COVID-19 data in England

The UK Government publishes the number of positive COVID-19 PCR test results over rolling 7-day windows for each middle-layer super output area (MSOA; neighbourhood areas with approximately 5,000 households). However, there are two main drawbacks to using such raw data in a disease model. First is the time delay between actually contracting the disease, developing symptoms, and taking a test. DyME simulates disease transmission, which will have occurred some days before a positive test is taken. Second, only a portion of all infections are identified through testing (particularly with respect to asymptomatic cases). To overcome these issues, positive case numbers per day are converted into an estimate of the number of new infections as follows:

1.
Test data are shifted back in time by 6 days to allow for a lag between the time of a positive test result and the time of infection. This assumes that tests are always taken due to the presence of symptoms, and is based on evidence of the length of the COVID-19 incubation period³⁸.
2.
Monthly multipliers³⁹ are applied to the data to correct for the under-reporting of cases that occurs due to: asymptomatic transmission; symptomatic people not being tested; and tests not correctly identifying all infections. These multipliers also allow for the evolution in testing capacity during the pandemic.
3.
Daily values are estimated through a smoothed linear interpolation of the weekly data. This overcomes the large fluctuations in daily test numbers found in the data that are unlikely to accurately represent true transmission rates.

Figure 1 shows the number of cases from April to September 2020 aggregated across all the MSOAs in the study area (Devon, UK, as discussed below) at each stage of the process.

DyME creates daily estimates of neighbourhood-level COVID transmission counts. Currently these estimates are aggregated to create a single, weekly transmission estimate for the whole study area, with these aggregate estimates used to assess the model’s performance. Although daily, neighbourhood-level model validation will give a more robust estimate of the accuracy of the model and will enable an assessment of how well the model is simulating emerging micro disease clusters, estimating precise daily neighbourhood transmission counts is extremely challenging for any model. Hence we leave this level of validation for future work and use weekly estimates for the whole study (Fig. 1c) area as our validation data.

The earliest available COVID-19 test data begin on the 28th March 2020. The experiments performed for the purpose of this paper therefore begin on 16th March. Our choice of the 16th takes account of the 6 day lag period for testing, such that positive test results in the week ending the 28th March are equivalent to cases for the week ending the 22nd March. When these weekly data are interpolated to daily counts, the start of that week is the 16th March.

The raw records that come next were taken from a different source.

-- ==== Sys2Proof/Laws/State.lean ====
section
/-! SUPPORT. What each named update of the state does to each field, true by definition, so that no later proof unfolds a
record update. -/

namespace Sys2Proof.Machine

variable (s : State)

/-! ## setReg -/

@[simp] theorem State.setReg_f (i : Reg) (v : Nat) : (s.setReg i v).f = s.f.set i (BitVec.ofNat 256 v) := rfl
@[simp] theorem State.setReg_fv (i : Reg) (v : Nat) : (s.setReg i v).fv = s.fv.set i true := rfl
@[simp] theorem State.setReg_k (i : Reg) (v : Nat) : (s.setReg i v).k = s.k := rfl
@[simp] theorem State.setReg_kv (i : Reg) (v : Nat) : (s.setReg i v).kv = s.kv := rfl
@[simp] theorem State.setReg_kbuf (i : Reg) (v : Nat) : (s.setReg i v).kbuf = s.kbuf := rfl
@[simp] theorem State.setReg_kbv (i : Reg) (v : Nat) : (s.setReg i v).kbv = s.kbv := rfl
@[simp] theorem State.setReg_ubuf (i : Reg) (v : Nat) : (s.setReg i v).ubuf = s.ubuf := rfl
@[simp] theorem State.setReg_ubv (i : Reg) (v : Nat) : (s.setReg i v).ubv = s.ubv := rfl
@[simp] theorem State.setReg_obuf (i : Reg) (v : Nat) : (s.setReg i v).obuf = s.obuf := rfl
@[simp] theorem State.setReg_ov (i : Reg) (v : Nat) : (s.setReg i v).ov = s.ov := rfl
@[simp] theorem State.setReg_lcnt (i : Reg) (v : Nat) : (s.setReg i v).lcnt = s.lcnt := rfl
@[simp] theorem State.setReg_busy (i : Reg) (v : Nat) : (s.setReg i v).busy = s.busy := rfl
@[simp] theorem State.setReg_done (i : Reg) (v : Nat) : (s.setReg i v).done = s.done := rfl
@[simp] theorem State.setReg_err (i : Reg) (v : Nat) : (s.setReg i v).err = s.err := rfl
@[simp] theorem State.setReg_ie (i : Reg) (v : Nat) : (s.setReg i v).ie = s.ie := rfl
@[simp] theorem State.setReg_ecode (i : Reg) (v : Nat) : (s.setReg i v).ecode = s.ecode := rfl
@[simp] theorem State.setReg_einfo (i : Reg) (v : Nat) : (s.setReg i v).einfo = s.einfo := rfl
@[simp] theorem State.setReg_cur (i : Reg) (v : Nat) : (s.setReg i v).cur = s.cur := rfl
@[simp] theorem State.setReg_sched (i : Reg) (v : Nat) : (s.setReg i v).sched = s.sched := rfl
@[simp] theorem State.setReg_answers (i : Reg) (v : Nat) : (s.setReg i v).answers = s.answers := rfl

/-! ## setK -/

@[simp] theorem State.setK_f (v : Nat) : (s.setK v).f = s.f := rfl
@[simp] theorem State.setK_fv (v : Nat) : (s.setK v).fv = s.fv := rfl
@[simp] theorem State.setK_k (v : Nat) : (s.setK v).k = BitVec.ofNat 256 v := rfl
@[simp] theorem State.setK_kv (v : Nat) : (s.setK v).kv = true := rfl
@[simp] theorem State.setK_kbuf (v : Nat) : (s.setK v).kbuf = s.kbuf := rfl
@[simp] theorem State.setK_kbv (v : Nat) : (s.setK v).kbv = s.kbv := rfl
@[simp] theorem State.setK_ubuf (v : Nat) : (s.setK v).ubuf = s.ubuf := rfl
@[simp] theorem State.setK_ubv (v : Nat) : (s.setK v).ubv = s.ubv := rfl
@[simp] theorem State.setK_obuf (v : Nat) : (s.setK v).obuf = s.obuf := rfl
@[simp] theorem State.setK_ov (v : Nat) : (s.setK v).ov = s.ov := rfl
@[simp] theorem State.setK_lcnt (v : Nat) : (s.setK v).lcnt = s.lcnt := rfl
@[simp] theorem State.setK_busy (v : Nat) : (s.setK v).busy = s.busy := rfl
@[simp] theorem State.setK_done (v : Nat) : (s.setK v).done = s.done := rfl
@[simp] theorem State.setK_err (v : Nat) : (s.setK v).err = s.err := rfl
@[simp] theorem State.setK_ie (v : Nat) : (s.setK v).ie = s.ie := rfl
@[simp] theorem State.setK_ecode (v : Nat) : (s.setK v).ecode = s.ecode := rfl
@[simp] theorem State.setK_einfo (v : Nat) : (s.setK v).einfo = s.einfo := rfl
@[simp] theorem State.setK_cur (v : Nat) : (s.setK v).cur = s.cur := rfl
@[simp] theorem State.setK_sched (v : Nat) : (s.setK v).sched = s.sched := rfl
@[simp] theorem State.setK_answers (v : Nat) : (s.setK v).answers = s.answers := rfl

/-! ## setObuf -/

@[simp] theorem State.setObuf_f (b : Buffer) : (s.setObuf b).f = s.f := rfl
@[simp] theorem State.setObuf_fv (b : Buffer) : (s.setObuf b).fv = s.fv := rfl
@[simp] theorem State.setObuf_k (b : Buffer) : (s.setObuf b).k = s.k := rfl
@[simp] theorem State.setObuf_kv (b : Buffer) : (s.setObuf b).kv = s.kv := rfl
@[simp] theorem State.setObuf_kbuf (b : Buffer) : (s.setObuf b).kbuf = s.kbuf := rfl
@[simp] theorem State.setObuf_kbv (b : Buffer) : (s.setObuf b).kbv = s.kbv := rfl
@[simp] theorem State.setObuf_ubuf (b : Buffer) : (s.setObuf b).ubuf = s.ubuf := rfl
@[simp] theorem State.setObuf_ubv (b : Buffer) : (s.setObuf b).ubv = s.ubv := rfl
@[simp] theorem State.setObuf_obuf (b : Buffer) : (s.setObuf b).obuf = b := rfl
@[simp] theorem State.setObuf_ov (b : Buffer) : (s.setObuf b).ov = true := rfl
@[simp] theorem State.setObuf_lcnt (b : Buffer) : (s.setObuf b).lcnt = s.lcnt := rfl
@[simp] theorem State.setObuf_busy (b : Buffer) : (s.setObuf b).busy = s.busy := rfl
@[simp] theorem State.setObuf_done (b : Buffer) : (s.setObuf b).done = s.done := rfl
@[simp] theorem State.setObuf_err (b : Buffer) : (s.setObuf b).err = s.err := rfl
@[simp] theorem State.setObuf_ie (b : Buffer) : (s.setObuf b).ie = s.ie := rfl
@[simp] theorem State.setObuf_ecode (b : Buffer) : (s.setObuf b).ecode = s.ecode := rfl
@[simp] theorem State.setObuf_einfo (b : Buffer) : (s.setObuf b).einfo = s.einfo := rfl
@[simp] theorem State.setObuf_cur (b : Buffer) : (s.setObuf b).cur = s.cur := rfl
@[simp] theorem State.setObuf_sched (b : Buffer) : (s.setObuf b).sched = s.sched := rfl
@[simp] theorem State.setObuf_answers (b : Buffer) : (s.setObuf b).answers = s.answers := rfl

/-! ## answer -/

@[simp] theorem State.answer_f (r : Response) : (s.answer r).f = s.f := rfl
@[simp] theorem State.answer_fv (r : Response) : (s.answer r).fv = s.fv := rfl
@[simp] theorem State.answer_k (r : Response) : (s.answer r).k = s.k := rfl
@[simp] theorem State.answer_kv (r : Response) : (s.answer r).kv = s.kv := rfl
@[simp] theorem State.answer_kbuf (r : Response) : (s.answer r).kbuf = s.kbuf := rfl
@[simp] theorem State.answer_kbv (r : Response) : (s.answer r).kbv = s.kbv := rfl
@[simp] theorem State.answer_ubuf (r : Response) : (s.answer r).ubuf = s.ubuf := rfl
@[simp] theorem State.answer_ubv (r : Response) : (s.answer r).ubv = s.ubv := rfl
@[simp] theorem State.answer_obuf (r : Response) : (s.answer r).obuf = s.obuf := rfl
@[simp] theorem State.answer_ov (r : Response) : (s.answer r).ov = s.ov := rfl
@[simp] theorem State.answer_lcnt (r : Response) : (s.answer r).lcnt = s.lcnt := rfl
@[simp] theorem State.answer_busy (r : Response) : (s.answer r).busy = s.busy := rfl
@[simp] theorem State.answer_done (r : Response) : (s.answer r).done = s.done := rfl
@[simp] theorem State.answer_err (r : Response) : (s.answer r).err = s.err := rfl
@[simp] theorem State.answer_ie (r : Response) : (s.answer r).ie = s.ie := rfl
@[simp] theorem State.answer_ecode (r : Response) : (s.answer r).ecode = s.ecode := rfl
@[simp] theorem State.answer_einfo (r : Response) : (s.answer r).einfo = s.einfo := rfl
@[simp] theorem State.answer_cur (r : Response) : (s.answer r).cur = s.cur := rfl
@[simp] theorem State.answer_sched (r : Response) : (s.answer r).sched = s.sched := rfl
@[simp] theorem State.answer_answers (r : Response) : (s.answer r).answers = r :: s.answers := rfl

/-! ## raise -/

@[simp] theorem State.raise_f (c : CmdFault) (w : Word) : (s.raise c w).f = s.f := rfl
@[simp] theorem State.raise_fv (c : CmdFault) (w : Word) : (s.raise c w).fv = s.fv := rfl
@[simp] theorem State.raise_k (c : CmdFault) (w : Word) : (s.raise c w).k = s.k := rfl
@[simp] theorem State.raise_kv (c : CmdFault) (w : Word) : (s.raise c w).kv = s.kv := rfl
@[simp] theorem State.raise_kbuf (c : CmdFault) (w : Word) : (s.raise c w).kbuf = s.kbuf := rfl
@[simp] theorem State.raise_kbv (c : CmdFault) (w : Word) : (s.raise c w).kbv = s.kbv := rfl
@[simp] theorem State.raise_ubuf (c : CmdFault) (w : Word) : (s.raise c w).ubuf = s.ubuf := rfl
@[simp] theorem State.raise_ubv (c : CmdFault) (w : Word) : (s.raise c w).ubv = s.ubv := rfl
@[simp] theorem State.raise_obuf (c : CmdFault) (w : Word) : (s.raise c w).obuf = s.obuf := rfl
@[simp] theorem State.raise_ov (c : CmdFault) (w : Word) : (s.raise c w).ov = false := rfl
@[simp] theorem State.raise_lcnt (c : CmdFault) (w : Word) : (s.raise c w).lcnt = s.lcnt := rfl
@[simp] theorem State.raise_busy (c : CmdFault) (w : Word) : (s.raise c w).busy = s.busy := rfl
@[simp] theorem State.raise_done (c : CmdFault) (w : Word) : (s.raise c w).done = true := rfl
@[simp] theorem State.raise_err (c : CmdFault) (w : Word) : (s.raise c w).err = true := rfl
@[simp] theorem State.raise_ie (c : CmdFault) (w : Word) : (s.raise c w).ie = s.ie := rfl
@[simp] theorem State.raise_ecode (c : CmdFault) (w : Word) : (s.raise c w).ecode = some c := rfl
@[simp] theorem State.raise_einfo (c : CmdFault) (w : Word) : (s.raise c w).einfo = w := rfl
@[simp] theorem State.raise_cur (c : CmdFault) (w : Word) : (s.raise c w).cur = s.cur := rfl
@[simp] theorem State.raise_sched (c : CmdFault) (w : Word) : (s.raise c w).sched = s.sched := rfl
@[simp] theorem State.raise_answers (c : CmdFault) (w : Word) : (s.raise c w).answers = s.answers := rfl

/-! ## accept -/

@[simp] theorem State.accept_f (w : Word) : (s.accept w).f = s.f := rfl
@[simp] theorem State.accept_fv (w : Word) : (s.accept w).fv = s.fv := rfl
@[simp] theorem State.accept_k (w : Word) : (s.accept w).k = s.k := rfl
@[simp] theorem State.accept_kv (w : Word) : (s.accept w).kv = s.kv := rfl
@[simp] theorem State.accept_kbuf (w : Word) : (s.accept w).kbuf = s.kbuf := rfl
@[simp] theorem State.accept_kbv (w : Word) : (s.accept w).kbv = s.kbv := rfl
@[simp] theorem State.accept_ubuf (w : Word) : (s.accept w).ubuf = s.ubuf := rfl
@[simp] theorem State.accept_ubv (w : Word) : (s.accept w).ubv = s.ubv := rfl
@[simp] theorem State.accept_obuf (w : Word) : (s.accept w).obuf = s.obuf := rfl
@[simp] theorem State.accept_ov (w : Word) : (s.accept w).ov = s.ov := rfl
@[simp] theorem State.accept_lcnt (w : Word) : (s.accept w).lcnt = s.lcnt := rfl
@[simp] theorem State.accept_busy (w : Word) : (s.accept w).busy = true := rfl
@[simp] theorem State.accept_done (w : Word) : (s.accept w).done = false := rfl
@[simp] theorem State.accept_err (w : Word) : (s.accept w).err = s.err := rfl
@[simp] theorem State.accept_ie (w : Word) : (s.accept w).ie = s.ie := rfl
@[simp] theorem State.accept_ecode (w : Word) : (s.accept w).ecode = s.ecode := rfl
@[simp] theorem State.accept_einfo (w : Word) : (s.accept w).einfo = s.einfo := rfl
@[simp] theorem State.accept_cur (w : Word) : (s.accept w).cur = w := rfl
@[simp] theorem State.accept_sched (w : Word) : (s.accept w).sched = s.sched := rfl
@[simp] theorem State.accept_answers (w : Word) : (s.accept w).answers = s.answers := rfl

/-! ## finish -/

@[simp] theorem State.finish_f : (s.finish).f = s.f := rfl
@[simp] theorem State.finish_fv : (s.finish).fv = s.fv := rfl
@[simp] theorem State.finish_k : (s.finish).k = s.k := rfl
@[simp] theorem State.finish_kv : (s.finish).kv = s.kv := rfl
@[simp] theorem State.finish_kbuf : (s.finish).kbuf = s.kbuf := rfl
@[simp] theorem State.finish_kbv : (s.finish).kbv = s.kbv := rfl
@[simp] theorem State.finish_ubuf : (s.finish).ubuf = s.ubuf := rfl
@[simp] theorem State.finish_ubv : (s.finish).ubv = s.ubv := rfl
@[simp] theorem State.finish_obuf : (s.finish).obuf = s.obuf := rfl
@[simp] theorem State.finish_ov : (s.finish).ov = s.ov := rfl
@[simp] theorem State.finish_lcnt : (s.finish).lcnt = s.lcnt := rfl
@[simp] theorem State.finish_busy : (s.finish).busy = false := rfl
@[simp] theorem State.finish_done : (s.finish).done = true := rfl
@[simp] theorem State.finish_err : (s.finish).err = s.err := rfl
@[simp] theorem State.finish_ie : (s.finish).ie = s.ie := rfl
@[simp] theorem State.finish_ecode : (s.finish).ecode = s.ecode := rfl
@[simp] theorem State.finish_einfo : (s.finish).einfo = s.einfo := rfl
@[simp] theorem State.finish_cur : (s.finish).cur = s.cur := rfl
@[simp] theorem State.finish_sched : (s.finish).sched = s.sched := rfl
@[simp] theorem State.finish_answers : (s.finish).answers = s.answers := rfl

/-! ## resetBlock -/

@[simp] theorem State.resetBlock_f : (s.resetBlock).f = State.reset.f := rfl
@[simp] theorem State.resetBlock_fv : (s.resetBlock).fv = State.reset.fv := rfl
@[simp] theorem State.resetBlock_k : (s.resetBlock).k = State.reset.k := rfl
@[simp] theorem State.resetBlock_kv : (s.resetBlock).kv = State.reset.kv := rfl
@[simp] theorem State.resetBlock_kbuf : (s.resetBlock).kbuf = State.reset.kbuf := rfl
@[simp] theorem State.resetBlock_kbv : (s.resetBlock).kbv = State.reset.kbv := rfl
@[simp] theorem State.resetBlock_ubuf : (s.resetBlock).ubuf = State.reset.ubuf := rfl
@[simp] theorem State.resetBlock_ubv : (s.resetBlock).ubv = State.reset.ubv := rfl
@[simp] theorem State.resetBlock_obuf : (s.resetBlock).obuf = State.reset.obuf := rfl
@[simp] theorem State.resetBlock_ov : (s.resetBlock).ov = State.reset.ov := rfl
@[simp] theorem State.resetBlock_lcnt : (s.resetBlock).lcnt = State.reset.lcnt := rfl
@[simp] theorem State.resetBlock_busy : (s.resetBlock).busy = State.reset.busy := rfl
@[simp] theorem State.resetBlock_done : (s.resetBlock).done = State.reset.done := rfl
@[simp] theorem State.resetBlock_err : (s.resetBlock).err = State.reset.err := rfl
@[simp] theorem State.resetBlock_ie : (s.resetBlock).ie = State.reset.ie := rfl
@[simp] theorem State.resetBlock_ecode : (s.resetBlock).ecode = State.reset.ecode := rfl
@[simp] theorem State.resetBlock_einfo : (s.resetBlock).einfo = State.reset.einfo := rfl
@[simp] theorem State.resetBlock_cur : (s.resetBlock).cur = State.reset.cur := rfl
@[simp] theorem State.resetBlock_sched : (s.resetBlock).sched = s.sched := rfl
@[simp] theorem State.resetBlock_answers : (s.resetBlock).answers = s.answers := rfl

/-! ## Registers and points -/

theorem State.reg_lt (i : Reg) : s.reg i < 2 ^ 256 := (s.f[i]).isLt

theorem State.reg_setReg_self (i : Reg) (v : Nat) (h : v < 2 ^ 256) : (s.setReg i v).reg i = v := by
  simpa [State.reg] using h

theorem State.reg_setReg_ne (i j : Reg) (v : Nat) (h : i ≠ j) : (s.setReg i v).reg j = s.reg j := by
  have hij : (i : Nat) ≠ j := fun e => h (Fin.ext e)
  simp [State.reg, Vector.getElem_set_ne, hij]

theorem State.fv_setReg (i j : Reg) (v : Nat) :
    (s.setReg i v).fv[j] = (if i = j then true else s.fv[j]) := by
  simp [Vector.getElem_set, Fin.ext_iff]

/-- Only `F` and `FV` change in a register write. -/
theorem State.setReg_eq (i : Reg) (v : Nat) :
    s.setReg i v = { s with f := s.f.set i (BitVec.ofNat 256 v), fv := s.fv.set i true } := rfl

/-- A point write is two register writes. -/
theorem State.setPoint_eq (x z : Reg) (p : Point) :
    s.setPoint x z p = (s.setReg x p.x).setReg z p.z := rfl

end Sys2Proof.Machine
end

Dynamic model for epidemics (DyME)

The Dynamic Model for Epidemics (DyME) is a spatial microsimulation model that combines methods from epidemiological modelling, spatial analysis & modelling, synthetic population generation and data integration¹³. The model is based on an individual-level synthetic population of all individuals in a study area, with attributes that represent individuals’ socio-economic, demographic, activity and health information. The model runs on a daily timestep, with individuals undertaking visits to shops, schools and workplaces as appropriate, as well as spending time with their household at home. Infected individuals impart a hazard on locations that they visit proportional to the amount of time they spend there and their degree of infectiousness. Others who visit these locations receive a degree of exposure which increases their chances of contracting the disease themselves. The amount of time spent at non-home locations in the model is configured to reflect actual behavioural trends; during periods with the most prohibitive rules on movements, much more time was spent at home than on other activities. When the simulation begins, an initialisation process seeds the first COVID-19 cases into the synthetic population by forcing the number of infections in an area to perfectly match the real observations for a period of 14 simulated days. After this period the seeding ends and the disease propagates without interference. Currently the model is applied to a case study in the region of Devon, UK, with approximately 800,000 individuals¹³.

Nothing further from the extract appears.